# Proud Male Student - Insight Please?



## Palantean Writer (Sep 5, 2012)

Hi all,

I'm writing a story (not posted up) and need some help with how to write a certain character. Broadly speaking I've got enough of an idea how to write him, but a situation has come up in the story and I could really use some help. To rephrease, I am not an egotistical/insecure male teen swimming in my own testosterone but I am trying to write one. Can anyone give me some insight?

The scenario in my story is this: a fatherless 18 year old is one of the students of a 1-year school and one of the tutors has just introduced a martial arts class. This is to give a sense of discipline to the overconfident members of the group (like the young male I'm asking for help with) and to bring up the confidence of the more worrisome members. The teacher has decided to start by throwing each member of the class so that they can learn how to fall but also learn that sometimes you just have to lose because the situation demands it (perhaps something my male student will have problems with?) or that if you do lose it doesn't mean life is over (right now he's got a female student quaking in her boots over this).

If it's any help, the culture is broadly Western so I'm not writing a group of Chinese, Japanese or similar students, here. 

A little further backstory on the male student in question: he turned up at the school, realised that all his teachers (4 of them) are male and vied with one of them for dominance. That one is physically small, pristine and posh so the student thought he'd be an easy target. Trouble is, posh-teacher keeps managing to best him with use of authority and peer pressure. A couple of days before this martial arts class he physically attacked this teacher only to find that the teacher (having a martial arts-trained colleague and friend) was able to defend himself. The posh teacher relayed all of this to the martial arts teacher which is why the class has gone ahead at this point, not that any of the students have actually been told that.

He's been in a relationship with another student, who sometimes works as a model and is very proud and spiteful, but she's going off him and he's noticed, and he's a bit angry about this - not least because she's showing interest in one of the teachers (neither the posh one or the martial one).

But how will our proud young student take this? Is he likely to just quietly take the throw and get up afterwards and go back to his spot in the classroom, or is he likely to try and fight his teacher, or is he likely to go a bit 'this is gay!' (He's either straight or nowhere near coming out, I don't think I'm going to end up exploring his orientation in this story), or something else?

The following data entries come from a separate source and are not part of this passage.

/-! Faults and their policies, the host's ports (R287 to R290, R323 to R331, R343). -/

/-- The fault record and the fault ring (R323, R324): each field of a record is what the fault says; a record enters the
ring while there is room and none waits, waits behind the others, or, with 64 waiting, is counted as lost; the oldest that
waits enters once there is room. A fault's delivery applies its policy and its record goes to the ring, once the cycle of a
deterministic block in which it arose has passed (R325; log entry 73); a launch that already ends, or is not known, has
policy 3, but for a merge conflict and a fault of a run's delivery. The policies are those that stood at the unit's admission
(R283), and of a fault that names no unit those of its launch's first unit that stands (the model's reading, log entry 70); a
digest mismatch that cannot be replayed kills (R352). -/
def Obligations.FaultDelivery : Prop :=
  (∀ (p : Pending) (policy : Nat) (again : Bool),
    let r := recordOf p policy again
    r.extractLsb' 0 8 = BitVec.ofNat 8 p.cause.code ∧
    r.extractLsb' 8 8 = (match p.kind with | .precise => 0 | .postEffect => 1 | .asynchronous => 2) ∧
    r.extractLsb' 18 1 = (if again = true then 1 else 0) ∧ r.extractLsb' 20 1 = (if p.throttled = true then 1 else 0) ∧
    r.extractLsb' 56 8 = BitVec.ofNat 8 policy ∧
    r.extractLsb' 64 32 = p.launch ∧ r.extractLsb' 96 32 = BitVec.ofNat 32 (p.unit.getD 0xFFFF_FFFF) ∧
    r.extractLsb' 160 32 = p.em ∧ r.extractLsb' 192 32 = p.headPc ∧ r.extractLsb' 224 32 = p.pc ∧
    r.extractLsb' 256 64 = p.addr ∧ r.extractLsb' 320 64 = p.detail ∧ r.extractLsb' 384 64 = p.aux ∧
    r.extractLsb' 448 64 = p.time) ∧
  (∀ (s : State) (p : Nat) (r : BitVec 512),
    let q := s.part p
    (q.waiting = [] → s.faultFull p = false → s.emitRecord p r = s.writeRecord p r) ∧
    (q.waiting ≠ [] ∨ s.faultFull p = true → q.waiting.length < 64 →
      (s.emitRecord p r).part p = { q with waiting := q.waiting ++ [r] } ∧ (s.emitRecord p r).mem = s.mem) ∧
    (64 ≤ q.waiting.length → (s.emitRecord p r).part p = { q with lost := q.lost + 1, lostFlag := true })) ∧
  (∀ (s : State) (p : Nat) (r : BitVec 512), ((s.writeRecord p r).part p).faultTail = (s.part p).faultTail + 1 ∧
    ((s.writeRecord p r).part p).lostFlag = false) ∧
  (∀ (p : Nat) (s : State),
    ((s.part p).waiting = [] ∨ s.faultFull p = true → exec (.faultRingDrain p) s = .refused .notDue) ∧
    (∀ r rest, (s.part p).waiting = r :: rest → s.faultFull p = false → exec (.faultRingDrain p) s =
      .next ((s.setPart p { s.part p with waiting := rest }).writeRecord p r))) ∧
  (∀ (s : State), s.pending = [] → exec .faultRecordDeliver s = .refused .notDue) ∧
  (∀ (s : State) (p : Pending) (rest : List Pending), s.pending = p :: rest → s.recordSettled p = false →
    exec .faultRecordDeliver s = .refused .notDue) ∧
  (∀ (s : State) (p : Pending), s.recordSettled p = true ↔
    (p.cycle = none ∨ ∀ i, p.unit = some i → ∀ u ∈ s.units, u.key = ⟨p.ctx, p.launch, i⟩ → u.ended = true)) ∧
  (∀ (s : State) (p : Pending) (rest : List Pending), s.pending = p :: rest → s.recordSettled p = true →
    let u : State := { s with pending := rest }
    (s.launch p.ctx p.launch = none → exec .faultRecordDeliver s =
      .next ((u.landAgent p.who Agent.land).emitRecord (s.partOf p.ctx) (recordOf p (p.policy.getD 3) false))) ∧
    (∀ l, s.launch p.ctx p.launch = some l → p.policy = none →
      let policy := u.policyFor l p.unit p.cause
      exec .faultRecordDeliver s = .next ((u.applyPolicy p l policy).emitRecord (s.partOf p.ctx)
        (recordOf p policy (decide (0 < l.replays))))) ∧
    (∀ l n, s.launch p.ctx p.launch = some l → p.policy = some n → exec .faultRecordDeliver s =
      .next ((u.landAgent p.who Agent.land).emitRecord (s.partOf p.ctx) (recordOf p n (decide (0 < l.replays)))))) ∧
  (∀ (s : State) (l : Launch) (unit : Option Nat) (c : Cause),
    let n := ((s.policyReg l.ctx l.id unit).toNat / 4 ^ causeClass c) % 4
    let ends := l.cancelled = true ∨ l.stopping = true ∨ l.rollback.isSome = true ∨
      (l.complete = true ∧ c ≠ .mergeConflict ∧ s.inRun l = false)
    let can := l.replay.isSome = true ∧ l.replays < (if c = .digestMismatch then 1 else 2)
    (ends → s.policyFor l unit c = 3) ∧
    (¬ends → c = .digestMismatch → ¬can → s.policyFor l unit c = 1) ∧
    (¬ends → c ≠ .digestMismatch ∨ can →
      (n = 0 → s.policyFor l unit c = 0) ∧ (n = 1 → s.policyFor l unit c = 1) ∧
      (n = 2 → ¬can → s.policyFor l unit c = 1) ∧ (n = 2 → can → s.policyFor l unit c = 2))) ∧
  (∀ (s : State) (ctx : Nat) (id : Word) (unit : Option Nat),
    let mine := fun u : WorkUnit => u.key.ctx = ctx ∧ u.key.launch = id ∧ ∀ i, unit = some i → u.key.index = i
    (∀ u, s.units.find? (fun u => decide (u.key.ctx = ctx) && decide (u.key.launch = id) && unit.all fun i => u.key.index == i) = some u →
      s.policyReg ctx id unit = u.env.fpol) ∧
    ((∀ u ∈ s.units, ¬mine u) → s.policyReg ctx id unit = s.ctxReg ctx 0x011))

And finally, is this likely to have any effects after the class has ended? Please provide insight to this horribly middle-class, body-shy 30-year-old female. *courtseys*


----------



## Contrast (Sep 5, 2012)

Most events in a well written story (if not all of them) should have some kind of effect on the big picture. Nobody knows your characters as well as you do, so only you can truly know what your characters are thinking.
But here's my suggestion. If he just gets thrown and goes back to his spot, then nothing really happened. Chances are the whole scene will just get deleted if it ever goes through a professional editor. I like stories full of action, so maybe a confrontation is in order? He could try to block the throw, but fails. He becomes enraged, gets up and attacks the teacher from behind. Maybe the teacher sees this coming, maybe he doesn't. Either way all the students will be shocked by his lack of sportsmanship. It could all boil over into something much more serious later on.
But that's just one idea. Ultimately, you're the only one who can decide what happens next.


----------



## Palantean Writer (Sep 5, 2012)

Thanks - the only thing about that, though, is that I want to have an idea of the range of possible responses so that I can feel more confident I'm not writing something unrealistic.


----------



## wolfy20 (Sep 17, 2012)

If he is both proud and angry I doubt he would take it lying down but I don't think he would do anything in front of the other students. He might try something after class but that would depend on what kind of person he is. If he is more of the bully type then he would get his friends to help him beat the teacher up or humiliate him(though rich spoiled brats fit this type better). The other(I don't have a name for it) likes to get revenge by beating others at their own game and proving that they are better (though this tends to backfire if they aren't persistent).


----------